The acts for which the director of the company can be held liable are as follow:

  • Breach of any duty expected out of the profession
  • Fraud or embezzlement of property or a legal right
  • Disclosure of confidential information of the company
  • Breach of obligation generated under company’s responsibility
  • Failure to comply with health and safety measures that may result in a serious incident
  • Cheque is drawn in bad faith

Penalty and Criminal Liability of a Director of a Company

Documents and Information- the director of a company is obliged to provide the document and information of the company to the auditor or the company and the ministry of the authority.

In case they fail to provide such information or conceal such information or provide misleading information, the director will be held liable for a fine that is a minimum of AED 100,000 and a maximum of AED 300,000. 

Distribution of profit and interests to shareholder– the director has to distribute the profit and interest of the company with the shareholder complying with the Companies Law or the Article or Memorandum of the Company.

In case they distribute it in contravention of the law, they are liable to be punished for imprisonment between 6 months to 3 years and/or a fine between AED 50,000 and AED 500,000. 

Disclosure of Confidential Information– the director gets to have much confidential information about the company and it is his duty not to disclose it to others as it would harm the business of the company.

If the director discloses any such information or intentionally causes damage to the company business, then he will be punished with imprisonment for up to 6 months and/or a fine between AED 50,000 and 500,000. 

Participation with other entities– if the director of the company gets involved with another entity that might influence the price of the securities issued by the company, then he is liable and can be punished for up to 6 months and/or a fine between AED 1,000,000 and AED 10,000,000. 

Insolvency– the director of the company is under civil as well as criminal liability when a company goes under the insolvency process. It comes under the general duties of the director.
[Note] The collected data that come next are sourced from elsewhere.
/-- A stream that has begun goes on, on a lane in SETTLING (R148). -/
theorem SlotsHeld.setStream {n : Nat} {s : State} {l : LaneNo} (h : SlotsHeld n s) (hl : s.stream l ≠ none)
    (x : Option Stream) : SlotsHeld n (s.setStream l x) :=
  h.laneChange (l := l) rfl rfl (fun _ _ => rfl) rfl (h.timers l) (fun _ hm => stream_setStream_ne _ _ hm)
    fun _ => h.streams l hl

theorem settlementFrame_within (l : LaneNo) {s : State} (h : SlotsHeld 0 s) :
    AnswersWithin (exec (.settlementFrame l) s) := by
  rw [settlementFrame_eq]
  refine placesNext_within h fun x hx hc => ?_
  have hst : s.stream l ≠ none := by rw [State.openStream_stream hx]; simp
  exact SlotsHeld.setStream (h.usePlace hc _) hst _

/-- The end of a stream leaves its lane, which was SETTLING, without a basket (R151). -/
theorem endStream_within {l : LaneNo} (st : Stream) {s : State} (h : SlotsHeld 0 s) (hl : s.stream l ≠ none)
    (hc : s.slotFor (.stream l) = true) : SlotsHeld 0 (endStream l st s) := by
  have hv := h.usePlace hc (settleFrameOf l st 0x67 (endPayload st))
  have hset : ((placeFrame (settleFrameOf l st 0x67 (endPayload st)) (useSlot (.stream l) s)).lane l).state =
      .settling :=
    h.streams l hl
  have hne : (placeFrame (settleFrameOf l st 0x67 (endPayload st)) (useSlot (.stream l) s)).stream l ≠ none := hl
  unfold endStream
  dsimp only
  generalize placeFrame (settleFrameOf l st 0x67 (endPayload st)) (useSlot (.stream l) s) = v at hv hset hne ⊢
  have hp : SlotsHeld 0 (releasePinOf st.ctx v) := hv.of_tables (by simp) (by simp) (by simp) (by simp)
  have hps : (releasePinOf st.ctx v).stream l ≠ none := by rwa [stream_congr (releasePinOf_streams ..)]
  refine SlotsHeld.clearLane ((hp.setStream hps none).of_tables rfl rfl rfl rfl) (Lane.quoteSlots_of ?_) ?_
  · rw [lane_congr (s := v) (by simp), hset]
    decide
  · rw [stream_congr (freeCtx_streams ..), stream_setStream_same]

theorem settleEnd_within (l : LaneNo) {s : State} (h : SlotsHeld 0 s) : AnswersWithin (exec (.settleEnd l) s) := by
  rw [settleEnd_eq]
  refine placesNext_within h fun st hst hc => endStream_within st h ?_ hc
  rw [State.endingStream_stream hst]
  simp

/-! ### Timers and resets -/

theorem execReservationExpiry_within (c : CtxNo) {s : State} (h : SlotsHeld 0 s) :
    AnswersWithin (execReservationExpiry c s) := by
  refine whenLive_within h ?_
  split
  · exact SlotsHeld.settleClaims (((h.kept (removeReservation_slots ..) (removeReservation_kept c s)).kept
      (bumpRevision_slots ..) (bumpRevision_kept c _)).kept (raise_slots ..) (raise_kept ..))
  · exact h

/-- An idle timer that is due runs on a lane in OPEN or TOTALLED (R158). -/
theorem SlotsHeld.idle_due {n k : Nat} {s : State} {l : LaneNo} (h : SlotsHeld n s) (hd : s.idleDue l k = true) :
    (s.lane l).mayIdle := by
  refine h.timers l fun ht => ?_
  simp [State.idleDue, State.timerDue, ht] at hd

theorem execIdleWarning_within (l : LaneNo) {s : State} (h : SlotsHeld 0 s) : AnswersWithin (execIdleWarning l s) := by
  refine whenLive_within h ?_
  split
  · next hd =>
    exact (h.kept (startIdle_slots ..) (startIdle_kept 1 (h.idle_due hd))).kept (raise_slots ..) (raise_kept ..)
  · exact h

theorem execAutoPark_within (l : LaneNo) {s : State} (h : SlotsHeld 0 s) : AnswersWithin (execAutoPark l s) := by
  refine whenLive_within h ?_
  split
  · next hd =>
    split
    · next c _ =>
      exact SlotsHeld.settleClaims ((h.park c (h.idle_due hd)).of_tables (by simp [autoPark]) (by simp [autoPark])
        (by simp [autoPark]) (by simp [autoPark]))
    · exact h
  · exact h

theorem execParkExpiry_within (c : CtxNo) {s : State} (h : SlotsHeld 0 s) : AnswersWithin (execParkExpiry c s) := by
  refine whenLive_within h ?_
  split
  · exact h.of_tables (by simp [expireParked, unlist]) (by simp [expireParked, unlist])
      (by simp [expireParked, unlist]) (by simp [expireParked, unlist])
  · exact h

/-- A reset leaves the main queue empty and every lane without a slot (R182). -/
theorem hardValues_within (s : State) : SlotsHeld 0 (hardValues s) :=
  ((slotsWithin_iff _).1 reset_slots).of_counts rfl rfl (Nat.zero_le _) rfl rfl

/-- STARTED is placed in an empty main queue (R182). -/
theorem started_within (cause : Byte) (straps : BitVec 2) {s : State} (h : SlotsHeld 0 s) (ho : s.occupied = 0)
    (hr : s.mainQ.reserved = 0) (hv : s.mainQ.served = []) : SlotsHeld 0 (started cause straps s) := by
  refine SlotsHeld.placeFrame (s := { s with device := { s.device with bitRate := straps } })
    (h.of_tables rfl rfl rfl rfl) ?_ _
  show s.occupied + s.mainQ.reserved + s.mainQ.served.length < 24
  rw [ho, hr, hv]
  decide

theorem softValues_within (s : State) : SlotsHeld 0 (softValues s) := by
  have hfree : ∀ l, (State.reset.lane l).state.holdsBasket = false := fun l => by rw [reset_lane]; rfl
  refine SlotsHeld.kept ?_ (configureLanes_slots hfree) (configureLanes_kept hfree)
  exact (hardValues_within s).of_tables rfl rfl rfl rfl

theorem execSoftReset_within (x : BitVec 2) {s : State} (h : SlotsHeld 0 s) : AnswersWithin (execSoftReset x s) := by
  refine whenLive_within h ?_
  split
  · exact started_within _ _ (softValues_within s) rfl rfl rfl
  · exact h

theorem execResetnLow_within (s : State) : AnswersWithin (execResetnLow s) :=
  .next ((hardValues_within s).of_tables rfl rfl rfl rfl)

/-! ### The step -/

theorem exec_within (i : Instr) {s : State} (h : SlotsHeld 0 s) : AnswersWithin (exec i s) := by
  cases i
  case openBasket r => exact laneRequest_within h fun _ _ hg => openBody_carriesSlot (gateIdle_none hg)
  case addLine r => exact repliedRequest_within h (fun _ _ _ => addLineBody_replies ..) fun _ _ _ => addLineBody_kept ..
  case setQty r =>
    exact repliedRequest_within h (fun _ _ _ => onLine_replies fun _ => setQtyBody_replies ..)
      fun _ _ _ => onLine_kept fun _ => setQtyBody_kept ..
  case voidLine r =>
    exact repliedRequest_within h (fun _ _ _ => onLine_replies fun _ => .reply (changeLines_slots ..) ..)
      fun _ _ _ => onLine_kept fun _ => voidLineBody_kept ..
  case override r =>
    exact repliedRequest_within h (fun _ _ _ => onLine_replies fun _ => overrideBody_replies ..)
      fun _ _ _ => onLine_kept fun _ => overrideBody_kept ..
  case clearOverride r =>
    exact repliedRequest_within h (fun _ _ _ => onLine_replies fun _ => .reply (changeLines_slots ..) ..)
      fun _ _ _ => onLine_kept fun _ => clearOverrideBody_kept ..
  case presentCoupon r =>
    exact repliedRequest_within h (fun _ _ _ => presentCouponBody_replies ..) fun _ _ _ => presentCouponBody_kept ..
  case withdrawCoupon r =>
    exact repliedRequest_within h (fun _ _ _ => withdrawCouponBody_replies ..) fun _ _ _ => withdrawCouponBody_kept ..
  case attachAccount r =>
    exact repliedRequest_within h (fun _ _ _ => attachBody_replies ..) fun _ _ _ => attachBody_kept ..
  case detachAccount r =>
    exact repliedRequest_within h (fun _ _ _ => detachBody_replies ..) fun _ _ _ => detachBody_kept ..
  case redeem r => exact repliedRequest_within h (fun _ _ _ => redeemBody_replies ..) fun _ _ _ => redeemBody_kept ..
  case cancelRedeem r =>
    exact repliedRequest_within h (fun _ _ _ => cancelRedeemBody_replies ..) fun _ _ _ => cancelRedeemBody_kept ..
  case setTracking r =>
    exact repliedRequest_within h (fun _ _ _ => setTrackingBody_replies ..) fun _ _ _ => setTrackingBody_kept ..
  case queryBasket r =>
    exact repliedRequest_within h (fun _ _ _ => queryBasketBody_replies ..) fun _ _ _ => queryBasketBody_kept ..
  case total r =>
    exact laneRequest_within h fun _ _ hg => onCtx_carriesSlot fun c => totalBody_carriesSlot c (gateBasket_none hg)
  case finalize r =>
    exact laneRequest_within h fun _ _ hg => onCtx_carriesSlot fun c =>
      finalizeBody_carriesSlot c (gateFinalize_none hg)
  case voidBasket r =>
    exact laneRequest_within h fun _ _ hg => onCtx_carriesSlot fun c =>
      voidBasketBody_carriesSlot c (gateBasket_none hg)
  case park r =>
    exact laneRequest_within h fun _ _ hg => onCtx_carriesSlot fun c hu => hu.park c (gateBasket_none hg)
  case recallBasket r => exact laneRequest_within h fun _ _ hg => recallBody_carriesSlot (gateIdle_none hg)
  case bankBegin | offerPut | offersClose | schedulePut | bankCommit | bankAbandon | authorityLoad | authorityRemove
      | authorityClear | accountBalance | queryAccount | queryClaim | configure | dayOpen | clearConditions | setMask
      | identify | status | restart =>
    exact bulkStep_within h rfl (by decide) rfl
  case unknownKindAnswer f => exact execUnknownKindAnswer_within f h
  case hold r => exact execHold_within r h
  case frameComplete b => exact byte_within b h
  case lengthFault b => exact byte_within b h
  case byteReceived b => exact byte_within b h
  case gapFault => exact execGapFault_within h
  case transmitStart => exact execTransmitStart_within h
  case transmitEnd => exact execTransmitEnd_within h
  case renewExpiry q => exact execRenewExpiry_within q h
  case outputHoldExpiry => exact execOutputHoldExpiry_within h
  case resolveGrant => exact execResolveGrant_within h
  case resolutionComplete => exact execResolutionComplete_within h
  case owedSubtotal l => exact owedSubtotal_within l h
  case settlementFrame l => exact settlementFrame_within l h
  case settleEnd l => exact settleEnd_within l h
  case reservationExpiry c => exact execReservationExpiry_within c h
  case idleWarning l => exact execIdleWarning_within l h
  case autoPark l => exact execAutoPark_within l h
  case parkExpiry c => exact execParkExpiry_within c h
  case hardReset x => exact .next (started_within _ _ (hardValues_within s) rfl rfl rfl)
  case softReset x => exact execSoftReset_within x h
  case resetnLow => exact execResetnLow_within s
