-- ==== Sys2Proof/Machine/NoiseGen.lean ====
section
/-! DEFINITION. The noise generator and its seven colours (43_noise.md R200 to R218). -/

namespace Sys2Proof.Machine

/-- `lcg_step()` on a seed, exact integer arithmetic (43_noise.md R200). -/
def lcgNext (seed : Word64) : Word64 := BitVec.ofNat 64 (seed.toNat * 48271 % 2147483647)

/-- The fold of `NZ.INIT` (43_noise.md R201); `mod` has its result in `[0, m)` (00_scope.md R10). -/
def foldSeed (v : Word64) : Word64 := BitVec.ofInt 64 ((v.toInt - 1) % 2147483646 + 1)

/-- The noise registers after `lcg_step()`. -/
def lcgStep (n : Noise) : Noise := { n with seed := lcgNext n.seed }

/-- The white value of a seed (43_noise.md R204). -/
def whiteOf (seed : Word64) : F64 :=
  fsub (fmul (fdiv (fofInt (seed.toInt - 1)) whiteSpan) fTwo) fOne

/-- `brown_a()` (43_noise.md R206). -/
def brownA (sr rc : F64) : F64 :=
  fdiv fOne (fadd (fmul (if fgt rc fZero then rc else rcDefault) sr) fOne)

/-- The coefficients of one biquad (43_noise.md R207). -/
structure Biquad where
  b0 : F64
  b1 : F64
  b2 : F64
  a1 : F64
  a2 : F64
  deriving DecidableEq, Repr

/-- `biquad(x, …)`: the output and the two memories after it (43_noise.md R207). -/
def biquad (c : Biquad) (x z1 z2 : F64) : F64 × F64 × F64 :=
  let y := fadd (fmul c.b0 x) z1
  (y, fadd (fsub (fmul c.b1 x) (fmul c.a1 y)) z2, fsub (fmul c.b2 x) (fmul c.a2 y))

/-- The low shelf's coefficients, OPEN (00_scope.md R8). -/
def greyLs : Biquad :=
  { b0 := Config.greyLsB0, b1 := Config.greyLsB1, b2 := Config.greyLsB2
    a1 := Config.greyLsA1, a2 := Config.greyLsA2 }

/-- The peak's coefficients, OPEN (00_scope.md R8). -/
def greyPk : Biquad :=
  { b0 := Config.greyPkB0, b1 := Config.greyPkB1, b2 := Config.greyPkB2
    a1 := Config.greyPkA1, a2 := Config.greyPkA2 }

/-- White, code 1 (43_noise.md R204, R210): the generator steps first. -/
def drawWhite (n : Noise) : F64 × Noise :=
  let n := lcgStep n
  (whiteOf n.seed, n)

/-- The body of `colour_2()` (43_noise.md R211) in command number `q`: the sample, not yet pinned, and the
registers after it. Blue draws through it too. -/
def pinkCore (q : Nat) (n : Noise) : F64 × Noise :=
  let (w, n) := drawWhite n
  let b0 := fadd (fmul kpL0 n.b0) (fmul w kpG0)
  let b1 := fadd (fmul kpL1 n.b1) (fmul w kpG1)
  let b2 := fadd (fmul kpL2 n.b2) (fmul w kpG2)
  (fadd (fadd (fadd b0 b1) b2) (fmul w kpGW),
    { n with b0 := pin q (.reg 0x31) b0, b1 := pin q (.reg 0x32) b1, b2 := pin q (.reg 0x33) b2 })

/-- Pink, code 2 (43_noise.md R211). -/
def drawPink (q : Nat) (n : Noise) : F64 × Noise :=
  let (p, n) := pinkCore q n
  (pin q (.res 0) p, n)

/-- Brown, code 3 (43_noise.md R212). The sample is the value the integrator now holds. -/
def drawBrown (q : Nat) (sr : F64) (n : Noise) : F64 × Noise :=
  let (w, n) := drawWhite n
  let lp := pin q (.reg 0x34) (fadd n.lp (fmul (brownA sr n.rc) (fsub w n.lp)))
  (lp, { n with lp := lp })

/-- Blue, code 4 (43_noise.md R213). -/
def drawBlue (q : Nat) (n : Noise) : F64 × Noise :=
  let (p, n) := pinkCore q n
  (pin q (.res 0) (fsub p n.bluePrev), { n with bluePrev := pin q (.reg 0x36) p })

/-- Violet, code 5 (43_noise.md R214). -/
def drawViolet (q : Nat) (n : Noise) : F64 × Noise :=
  let (w, n) := drawWhite n
  (pin q (.res 0) (fsub w n.violetPrev), { n with violetPrev := w })

/-- Grey, code 6 (43_noise.md R207, R215). -/
def drawGrey (q : Nat) (n : Noise) : F64 × Noise :=
  let (w, n) := drawWhite n
  let (y, ls1, ls2) := biquad greyLs w n.lsZ1 n.lsZ2
  let (z, pk1, pk2) := biquad greyPk y n.pkZ1 n.pkZ2
  (pin q (.res 0) z, { n with
    lsZ1 := pin q (.reg 0x38) ls1, lsZ2 := pin q (.reg 0x39) ls2
    pkZ1 := pin q (.reg 0x3A) pk1, pkZ2 := pin q (.reg 0x3B) pk2 })

/-- Black, code 7 (43_noise.md R216). -/
def drawBlack (n : Noise) : F64 × Noise :=
  let (w, n) := drawWhite n
  (if flt (fabs w) (fsub fOne n.density) then fZero else w, n)

/-- `colour_c()` (43_noise.md R203). -/
def drawColour (c : Colour) (q : Nat) (sr : F64) (n : Noise) : F64 × Noise :=
  match c with
  | .white => drawWhite n
  | .pink => drawPink q n
  | .brown => drawBrown q sr n
  | .blue => drawBlue q n
  | .violet => drawViolet q n
  | .grey => drawGrey q n
  | .black => drawBlack n

/-- `res[0] <- colour_c() ; rtag <- VALUE` (43_noise.md R203). -/
def drawCommand (c : Colour) (s : State) : State :=
  let drawn := drawColour c s.free s.sys.sr s.noise
  retValue drawn.1 { s with noise := drawn.2 }

/-- `NZ.INIT` (43_noise.md R201). -/
def execNzInit (s : State) : Host.Outcome State Fault Refusal :=
  .next (retNone { s with noise := { s.noise with seed := foldSeed s.host.arg0 } })

/-- `NZ.LCG` (43_noise.md R202). -/
def execNzLcg (s : State) : Host.Outcome State Fault Refusal :=
  .next (retValue (lcgNext s.noise.seed) { s with noise := lcgStep s.noise })

/-- `NZ.WHITE` (43_noise.md R203, R210). -/
def execNzWhite (s : State) : Host.Outcome State Fault Refusal := .next (drawCommand .white s)

/-- `NZ.PINK` (43_noise.md R203, R211). -/
def execNzPink (s : State) : Host.Outcome State Fault Refusal := .next (drawCommand .pink s)

/-- `NZ.BROWN` (43_noise.md R203, R212). -/
def execNzBrown (s : State) : Host.Outcome State Fault Refusal := .next (drawCommand .brown s)

/-- `NZ.BLUE` (43_noise.md R203, R213). -/
def execNzBlue (s : State) : Host.Outcome State Fault Refusal := .next (drawCommand .blue s)

/-- `NZ.VIOLET` (43_noise.md R203, R214). -/
def execNzViolet (s : State) : Host.Outcome State Fault Refusal := .next (drawCommand .violet s)

/-- `NZ.GREY` (43_noise.md R203, R215). -/
def execNzGrey (s : State) : Host.Outcome State Fault Refusal := .next (drawCommand .grey s)

/-- `NZ.BLACK` (43_noise.md R203, R216). -/
def execNzBlack (s : State) : Host.Outcome State Fault Refusal := .next (drawCommand .black s)

/-- `NZ.SETRC` (43_noise.md R217). -/
def execNzSetrc (s : State) : Host.Outcome State Fault Refusal :=
  .next (retNone { s with noise := { s.noise with rc := s.host.arg0 } })

/-- `NZ.SETDENS` (43_noise.md R218). -/
def execNzSetdens (s : State) : Host.Outcome State Fault Refusal :=
  .next (retNone { s with noise := { s.noise with density := s.host.arg0 } })

end Sys2Proof.Machine
end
The director must file for bankruptcy within 30 days of the date of suspension of the payment of debts. If he fails to perform this duty, then he is personally liable for any bankruptcy of the company.

Dubai

Under Article 882 of the Commercial Transaction Law, the directors are subject to custodial sentence if they don’t supply the information requested by the court or trustee in bankruptcy.

They are subject to custody if they sell the company’s assets at lesser than the original value due to a delay in the declaration of the bankruptcy of the company. 

Under Article 144 of the Bankruptcy Law, the director may be directed by the court order to pay the debt of a bankrupt company where the asset of the company is insufficient to settle at least 20% of its debts.

Liability of Director Under The Civil Code

There are various restrictions imposed on the performance of director duties under the Memorandum of a company and other documents. Apart from all those restrictions, the Civil Code which is also known as limits of custom provides that the court may deem any action of the director as exceeding ‘limits of custom’ and the director would be held liable under the Civil Code. There is no specific definition of limits of custom and it is interpreted by the court on case to case basis. 

Who can initiate a proceeding against the Director?

In case of any wrongdoing by the director, he is liable towards the company, shareholders, and third parties. 

Under Article 166 of the CCL, each shareholder may individually pursue a liability claim against the board of directors of the Company if not filed by the Company, provided that the error may cause damage to him personally as a shareholder and that such shareholder shall notify the Company of his intention to pursue the claim. The claim is limited to the damage only.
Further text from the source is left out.